▶ [The problem] Reproduce the section of the listing that begins at the line containing "o s).moc = s.moc := rfl" and finishes at the line containing "(setOutputs b o s).alc.bays". Include both end lines and nothing beyond them.

==== Material for this exercise ====

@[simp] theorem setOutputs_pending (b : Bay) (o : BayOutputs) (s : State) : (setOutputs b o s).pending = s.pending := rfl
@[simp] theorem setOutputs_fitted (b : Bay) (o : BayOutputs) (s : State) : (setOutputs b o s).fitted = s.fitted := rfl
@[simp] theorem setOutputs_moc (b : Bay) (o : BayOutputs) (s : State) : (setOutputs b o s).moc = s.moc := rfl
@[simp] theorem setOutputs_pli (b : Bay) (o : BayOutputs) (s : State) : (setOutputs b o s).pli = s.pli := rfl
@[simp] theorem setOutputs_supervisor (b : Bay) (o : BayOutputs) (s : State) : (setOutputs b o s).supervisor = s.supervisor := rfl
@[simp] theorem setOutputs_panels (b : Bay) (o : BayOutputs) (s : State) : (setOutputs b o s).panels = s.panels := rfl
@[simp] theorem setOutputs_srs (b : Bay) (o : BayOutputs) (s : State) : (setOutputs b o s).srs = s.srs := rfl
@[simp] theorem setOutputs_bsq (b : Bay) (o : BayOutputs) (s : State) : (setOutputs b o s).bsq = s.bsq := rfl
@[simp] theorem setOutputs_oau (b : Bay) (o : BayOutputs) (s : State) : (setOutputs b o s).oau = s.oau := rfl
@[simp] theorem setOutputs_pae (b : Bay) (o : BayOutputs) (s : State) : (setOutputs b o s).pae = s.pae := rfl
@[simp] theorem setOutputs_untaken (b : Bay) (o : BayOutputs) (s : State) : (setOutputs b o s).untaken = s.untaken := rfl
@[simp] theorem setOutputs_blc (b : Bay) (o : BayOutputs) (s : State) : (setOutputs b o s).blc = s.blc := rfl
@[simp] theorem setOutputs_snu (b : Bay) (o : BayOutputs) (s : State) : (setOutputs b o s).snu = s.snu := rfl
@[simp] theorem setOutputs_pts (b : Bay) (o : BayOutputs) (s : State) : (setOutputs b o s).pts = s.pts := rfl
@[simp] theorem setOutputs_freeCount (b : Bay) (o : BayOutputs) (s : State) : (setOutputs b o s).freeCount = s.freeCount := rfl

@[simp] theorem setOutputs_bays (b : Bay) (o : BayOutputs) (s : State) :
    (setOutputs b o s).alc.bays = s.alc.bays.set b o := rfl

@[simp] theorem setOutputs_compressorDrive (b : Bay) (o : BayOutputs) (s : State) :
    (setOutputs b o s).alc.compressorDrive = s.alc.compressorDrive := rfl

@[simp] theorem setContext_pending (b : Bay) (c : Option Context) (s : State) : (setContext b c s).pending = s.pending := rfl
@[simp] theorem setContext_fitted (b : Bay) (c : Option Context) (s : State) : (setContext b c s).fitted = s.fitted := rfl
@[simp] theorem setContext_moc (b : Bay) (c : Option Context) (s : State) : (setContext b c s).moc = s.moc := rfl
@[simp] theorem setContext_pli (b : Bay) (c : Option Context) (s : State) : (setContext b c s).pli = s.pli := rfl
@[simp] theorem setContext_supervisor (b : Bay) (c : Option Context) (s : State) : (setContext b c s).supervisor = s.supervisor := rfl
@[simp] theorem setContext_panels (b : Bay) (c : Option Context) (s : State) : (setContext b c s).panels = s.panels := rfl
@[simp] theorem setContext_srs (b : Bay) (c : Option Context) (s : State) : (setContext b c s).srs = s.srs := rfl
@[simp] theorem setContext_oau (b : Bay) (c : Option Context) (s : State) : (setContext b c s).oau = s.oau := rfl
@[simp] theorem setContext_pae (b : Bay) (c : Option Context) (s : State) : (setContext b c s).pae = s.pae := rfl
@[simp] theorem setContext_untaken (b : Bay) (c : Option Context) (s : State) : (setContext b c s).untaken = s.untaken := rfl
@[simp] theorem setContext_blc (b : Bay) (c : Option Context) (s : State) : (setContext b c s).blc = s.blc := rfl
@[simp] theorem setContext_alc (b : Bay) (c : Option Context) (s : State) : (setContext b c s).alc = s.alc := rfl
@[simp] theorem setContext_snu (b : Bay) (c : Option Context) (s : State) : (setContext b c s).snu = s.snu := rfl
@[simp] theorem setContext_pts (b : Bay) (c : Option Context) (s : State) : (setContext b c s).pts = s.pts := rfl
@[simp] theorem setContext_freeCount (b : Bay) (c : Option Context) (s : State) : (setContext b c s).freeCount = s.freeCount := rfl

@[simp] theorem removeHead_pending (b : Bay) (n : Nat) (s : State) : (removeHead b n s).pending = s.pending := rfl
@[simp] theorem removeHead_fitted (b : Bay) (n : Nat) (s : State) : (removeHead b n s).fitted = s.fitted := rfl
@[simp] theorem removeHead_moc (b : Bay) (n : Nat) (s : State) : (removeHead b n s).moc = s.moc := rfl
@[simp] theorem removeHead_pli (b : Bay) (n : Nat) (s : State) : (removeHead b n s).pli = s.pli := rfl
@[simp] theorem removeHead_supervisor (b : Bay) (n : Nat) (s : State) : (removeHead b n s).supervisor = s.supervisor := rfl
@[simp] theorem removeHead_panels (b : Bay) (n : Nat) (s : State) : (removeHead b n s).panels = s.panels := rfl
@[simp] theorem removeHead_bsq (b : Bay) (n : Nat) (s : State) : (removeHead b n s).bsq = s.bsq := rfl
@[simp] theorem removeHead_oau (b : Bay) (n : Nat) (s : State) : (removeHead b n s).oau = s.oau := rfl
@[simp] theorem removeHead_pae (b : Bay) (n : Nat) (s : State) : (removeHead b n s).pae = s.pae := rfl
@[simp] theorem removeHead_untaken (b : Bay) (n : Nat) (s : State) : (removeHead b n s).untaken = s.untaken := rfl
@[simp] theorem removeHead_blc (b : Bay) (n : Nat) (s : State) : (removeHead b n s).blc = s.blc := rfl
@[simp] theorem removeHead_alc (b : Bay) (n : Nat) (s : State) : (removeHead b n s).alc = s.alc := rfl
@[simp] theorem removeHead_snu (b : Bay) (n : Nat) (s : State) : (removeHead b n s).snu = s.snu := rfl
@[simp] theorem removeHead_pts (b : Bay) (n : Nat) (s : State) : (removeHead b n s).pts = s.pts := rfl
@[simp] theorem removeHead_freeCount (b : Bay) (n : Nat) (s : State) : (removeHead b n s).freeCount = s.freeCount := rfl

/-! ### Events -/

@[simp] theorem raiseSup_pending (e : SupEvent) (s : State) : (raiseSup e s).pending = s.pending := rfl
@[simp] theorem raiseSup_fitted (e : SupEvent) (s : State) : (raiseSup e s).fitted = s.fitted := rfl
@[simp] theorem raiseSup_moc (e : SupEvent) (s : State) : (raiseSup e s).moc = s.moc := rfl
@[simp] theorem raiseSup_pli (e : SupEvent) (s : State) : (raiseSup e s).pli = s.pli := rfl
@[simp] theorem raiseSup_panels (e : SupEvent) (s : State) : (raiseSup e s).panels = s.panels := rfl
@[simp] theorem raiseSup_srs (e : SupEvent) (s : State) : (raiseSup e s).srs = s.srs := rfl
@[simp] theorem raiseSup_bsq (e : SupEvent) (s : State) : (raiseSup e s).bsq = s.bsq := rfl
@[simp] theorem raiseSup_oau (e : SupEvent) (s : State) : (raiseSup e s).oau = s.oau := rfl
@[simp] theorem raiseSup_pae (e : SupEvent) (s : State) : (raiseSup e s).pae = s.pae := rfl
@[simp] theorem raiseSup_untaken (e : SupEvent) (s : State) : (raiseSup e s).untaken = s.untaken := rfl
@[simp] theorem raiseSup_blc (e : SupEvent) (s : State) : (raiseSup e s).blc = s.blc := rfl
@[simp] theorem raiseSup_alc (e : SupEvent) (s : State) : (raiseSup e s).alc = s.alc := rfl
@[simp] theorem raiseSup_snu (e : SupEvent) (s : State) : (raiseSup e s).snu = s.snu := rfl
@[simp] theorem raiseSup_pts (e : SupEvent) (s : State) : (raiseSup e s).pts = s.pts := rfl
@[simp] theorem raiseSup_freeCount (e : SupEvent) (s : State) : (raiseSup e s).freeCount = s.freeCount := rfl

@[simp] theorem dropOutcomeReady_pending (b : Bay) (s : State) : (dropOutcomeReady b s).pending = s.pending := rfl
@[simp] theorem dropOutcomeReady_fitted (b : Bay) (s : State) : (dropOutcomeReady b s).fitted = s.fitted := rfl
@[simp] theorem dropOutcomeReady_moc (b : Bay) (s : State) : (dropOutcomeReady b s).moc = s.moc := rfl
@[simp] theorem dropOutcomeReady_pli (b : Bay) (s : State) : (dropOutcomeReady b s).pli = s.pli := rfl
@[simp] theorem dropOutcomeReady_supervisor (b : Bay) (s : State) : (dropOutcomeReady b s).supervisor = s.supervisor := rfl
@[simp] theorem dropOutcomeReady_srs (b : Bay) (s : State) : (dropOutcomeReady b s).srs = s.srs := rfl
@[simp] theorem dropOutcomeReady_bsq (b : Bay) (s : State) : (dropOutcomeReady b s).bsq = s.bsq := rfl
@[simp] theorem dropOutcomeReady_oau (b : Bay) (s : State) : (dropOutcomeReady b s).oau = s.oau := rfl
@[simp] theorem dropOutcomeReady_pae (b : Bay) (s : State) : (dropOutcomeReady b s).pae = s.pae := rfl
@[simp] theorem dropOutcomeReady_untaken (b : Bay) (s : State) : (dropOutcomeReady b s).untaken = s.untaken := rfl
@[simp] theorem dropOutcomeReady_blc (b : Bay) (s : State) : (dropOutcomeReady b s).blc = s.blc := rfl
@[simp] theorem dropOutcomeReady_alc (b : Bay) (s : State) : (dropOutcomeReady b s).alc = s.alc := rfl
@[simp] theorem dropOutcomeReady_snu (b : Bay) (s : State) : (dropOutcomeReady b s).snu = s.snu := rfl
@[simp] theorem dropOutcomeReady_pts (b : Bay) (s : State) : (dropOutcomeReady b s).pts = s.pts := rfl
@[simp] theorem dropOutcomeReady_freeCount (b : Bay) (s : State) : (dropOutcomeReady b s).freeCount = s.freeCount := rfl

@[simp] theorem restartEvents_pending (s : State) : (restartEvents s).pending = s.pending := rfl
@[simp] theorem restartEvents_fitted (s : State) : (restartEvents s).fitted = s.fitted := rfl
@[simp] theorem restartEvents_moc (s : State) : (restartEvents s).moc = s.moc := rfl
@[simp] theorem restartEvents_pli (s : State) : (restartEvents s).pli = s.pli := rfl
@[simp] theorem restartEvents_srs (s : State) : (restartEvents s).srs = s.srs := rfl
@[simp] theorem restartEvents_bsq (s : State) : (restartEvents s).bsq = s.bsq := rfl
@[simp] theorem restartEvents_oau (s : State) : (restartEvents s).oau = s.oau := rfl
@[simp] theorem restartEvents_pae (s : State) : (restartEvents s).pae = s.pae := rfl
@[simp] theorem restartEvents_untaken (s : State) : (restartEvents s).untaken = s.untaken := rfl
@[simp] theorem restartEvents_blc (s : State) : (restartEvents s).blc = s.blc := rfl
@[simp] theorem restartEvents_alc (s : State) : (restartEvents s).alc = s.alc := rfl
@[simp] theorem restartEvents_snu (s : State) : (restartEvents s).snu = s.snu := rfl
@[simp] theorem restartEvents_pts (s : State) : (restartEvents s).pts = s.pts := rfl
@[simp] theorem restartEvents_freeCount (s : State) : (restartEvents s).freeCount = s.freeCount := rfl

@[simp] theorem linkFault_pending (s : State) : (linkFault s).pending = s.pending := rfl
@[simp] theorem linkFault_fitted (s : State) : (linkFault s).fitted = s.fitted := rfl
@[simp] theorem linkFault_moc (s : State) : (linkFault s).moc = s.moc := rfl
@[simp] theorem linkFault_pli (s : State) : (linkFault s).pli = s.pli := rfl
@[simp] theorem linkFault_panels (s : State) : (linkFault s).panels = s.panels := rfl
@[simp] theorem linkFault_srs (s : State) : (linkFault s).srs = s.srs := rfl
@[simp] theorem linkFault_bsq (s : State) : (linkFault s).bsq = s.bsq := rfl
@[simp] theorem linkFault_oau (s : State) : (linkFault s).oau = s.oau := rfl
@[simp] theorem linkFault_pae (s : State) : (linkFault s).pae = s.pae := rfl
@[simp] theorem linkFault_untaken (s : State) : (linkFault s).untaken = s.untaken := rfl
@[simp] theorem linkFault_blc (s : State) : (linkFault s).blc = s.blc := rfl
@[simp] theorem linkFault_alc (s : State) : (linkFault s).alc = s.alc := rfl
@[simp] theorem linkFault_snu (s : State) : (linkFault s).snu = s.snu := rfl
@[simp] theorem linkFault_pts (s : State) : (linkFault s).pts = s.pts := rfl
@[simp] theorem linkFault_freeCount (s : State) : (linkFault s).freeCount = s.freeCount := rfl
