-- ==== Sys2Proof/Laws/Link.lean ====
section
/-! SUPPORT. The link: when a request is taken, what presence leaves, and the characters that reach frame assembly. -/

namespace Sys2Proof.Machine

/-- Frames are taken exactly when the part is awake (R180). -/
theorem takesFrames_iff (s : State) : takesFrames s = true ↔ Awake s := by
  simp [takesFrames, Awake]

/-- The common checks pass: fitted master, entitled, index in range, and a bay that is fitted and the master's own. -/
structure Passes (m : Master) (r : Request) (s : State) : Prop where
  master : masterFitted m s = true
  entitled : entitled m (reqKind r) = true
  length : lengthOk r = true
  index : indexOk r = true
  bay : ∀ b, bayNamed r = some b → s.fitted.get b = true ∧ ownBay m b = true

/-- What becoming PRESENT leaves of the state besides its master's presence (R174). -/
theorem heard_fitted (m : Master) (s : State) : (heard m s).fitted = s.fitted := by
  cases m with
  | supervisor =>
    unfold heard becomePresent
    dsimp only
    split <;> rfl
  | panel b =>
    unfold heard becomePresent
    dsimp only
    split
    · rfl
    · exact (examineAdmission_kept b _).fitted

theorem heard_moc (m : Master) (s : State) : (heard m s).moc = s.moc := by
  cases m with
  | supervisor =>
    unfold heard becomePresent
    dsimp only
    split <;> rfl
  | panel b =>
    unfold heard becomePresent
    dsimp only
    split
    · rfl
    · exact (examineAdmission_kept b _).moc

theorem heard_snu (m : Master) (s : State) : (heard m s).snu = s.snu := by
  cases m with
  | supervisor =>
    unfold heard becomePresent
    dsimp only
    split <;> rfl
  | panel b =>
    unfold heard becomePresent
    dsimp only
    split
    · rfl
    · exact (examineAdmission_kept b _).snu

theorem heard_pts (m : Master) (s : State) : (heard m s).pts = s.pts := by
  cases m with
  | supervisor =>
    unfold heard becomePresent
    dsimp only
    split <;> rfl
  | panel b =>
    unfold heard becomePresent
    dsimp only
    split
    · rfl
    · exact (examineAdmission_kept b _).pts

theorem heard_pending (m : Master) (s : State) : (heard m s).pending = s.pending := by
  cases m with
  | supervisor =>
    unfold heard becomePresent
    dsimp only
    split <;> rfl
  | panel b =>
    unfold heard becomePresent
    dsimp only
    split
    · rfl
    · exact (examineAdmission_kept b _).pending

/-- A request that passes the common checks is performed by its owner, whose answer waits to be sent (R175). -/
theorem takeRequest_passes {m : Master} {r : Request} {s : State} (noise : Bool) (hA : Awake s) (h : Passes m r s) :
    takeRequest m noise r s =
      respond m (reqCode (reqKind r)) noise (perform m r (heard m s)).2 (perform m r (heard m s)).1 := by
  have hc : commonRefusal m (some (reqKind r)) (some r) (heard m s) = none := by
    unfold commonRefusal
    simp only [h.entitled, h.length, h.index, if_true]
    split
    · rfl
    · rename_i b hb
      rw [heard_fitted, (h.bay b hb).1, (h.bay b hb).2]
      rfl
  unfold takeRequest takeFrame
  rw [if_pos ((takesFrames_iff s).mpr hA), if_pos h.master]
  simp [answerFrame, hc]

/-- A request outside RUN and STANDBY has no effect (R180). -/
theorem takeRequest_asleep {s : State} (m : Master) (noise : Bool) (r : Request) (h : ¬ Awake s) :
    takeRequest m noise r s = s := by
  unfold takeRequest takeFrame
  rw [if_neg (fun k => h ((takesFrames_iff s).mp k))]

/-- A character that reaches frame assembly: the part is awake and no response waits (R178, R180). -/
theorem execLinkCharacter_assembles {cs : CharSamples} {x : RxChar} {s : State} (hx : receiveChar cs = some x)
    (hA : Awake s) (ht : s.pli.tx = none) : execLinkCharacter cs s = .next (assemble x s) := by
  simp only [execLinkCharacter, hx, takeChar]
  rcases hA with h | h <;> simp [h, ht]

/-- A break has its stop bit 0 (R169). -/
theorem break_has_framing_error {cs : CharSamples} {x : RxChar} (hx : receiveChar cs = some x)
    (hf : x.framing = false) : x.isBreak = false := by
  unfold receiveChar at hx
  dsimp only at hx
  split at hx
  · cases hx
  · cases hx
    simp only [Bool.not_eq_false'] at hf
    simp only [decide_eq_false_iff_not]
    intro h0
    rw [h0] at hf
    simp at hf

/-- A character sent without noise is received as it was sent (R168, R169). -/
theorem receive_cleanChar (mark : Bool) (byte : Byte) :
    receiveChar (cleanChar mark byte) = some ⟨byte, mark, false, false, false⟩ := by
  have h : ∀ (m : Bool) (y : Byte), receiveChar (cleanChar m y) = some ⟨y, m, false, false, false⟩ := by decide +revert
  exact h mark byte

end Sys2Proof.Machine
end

====

▶ [Answer to the exercise]
@[simp] theorem setOutputs_moc (b : Bay) (o : BayOutputs) (s : State) : (setOutputs b o s).moc = s.moc := rfl
@[simp] theorem setOutputs_pli (b : Bay) (o : BayOutputs) (s : State) : (setOutputs b o s).pli = s.pli := rfl
@[simp] theorem setOutputs_supervisor (b : Bay) (o : BayOutputs) (s : State) : (setOutputs b o s).supervisor = s.supervisor := rfl
@[simp] theorem setOutputs_panels (b : Bay) (o : BayOutputs) (s : State) : (setOutputs b o s).panels = s.panels := rfl
@[simp] theorem setOutputs_srs (b : Bay) (o : BayOutputs) (s : State) : (setOutputs b o s).srs = s.srs := rfl
@[simp] theorem setOutputs_bsq (b : Bay) (o : BayOutputs) (s : State) : (setOutputs b o s).bsq = s.bsq := rfl
@[simp] theorem setOutputs_oau (b : Bay) (o : BayOutputs) (s : State) : (setOutputs b o s).oau = s.oau := rfl
@[simp] theorem setOutputs_pae (b : Bay) (o : BayOutputs) (s : State) : (setOutputs b o s).pae = s.pae := rfl
@[simp] theorem setOutputs_untaken (b : Bay) (o : BayOutputs) (s : State) : (setOutputs b o s).untaken = s.untaken := rfl
@[simp] theorem setOutputs_blc (b : Bay) (o : BayOutputs) (s : State) : (setOutputs b o s).blc = s.blc := rfl
@[simp] theorem setOutputs_snu (b : Bay) (o : BayOutputs) (s : State) : (setOutputs b o s).snu = s.snu := rfl
@[simp] theorem setOutputs_pts (b : Bay) (o : BayOutputs) (s : State) : (setOutputs b o s).pts = s.pts := rfl
@[simp] theorem setOutputs_freeCount (b : Bay) (o : BayOutputs) (s : State) : (setOutputs b o s).freeCount = s.freeCount := rfl

@[simp] theorem setOutputs_bays (b : Bay) (o : BayOutputs) (s : State) :
    (setOutputs b o s).alc.bays = s.alc.bays.set b o := rfl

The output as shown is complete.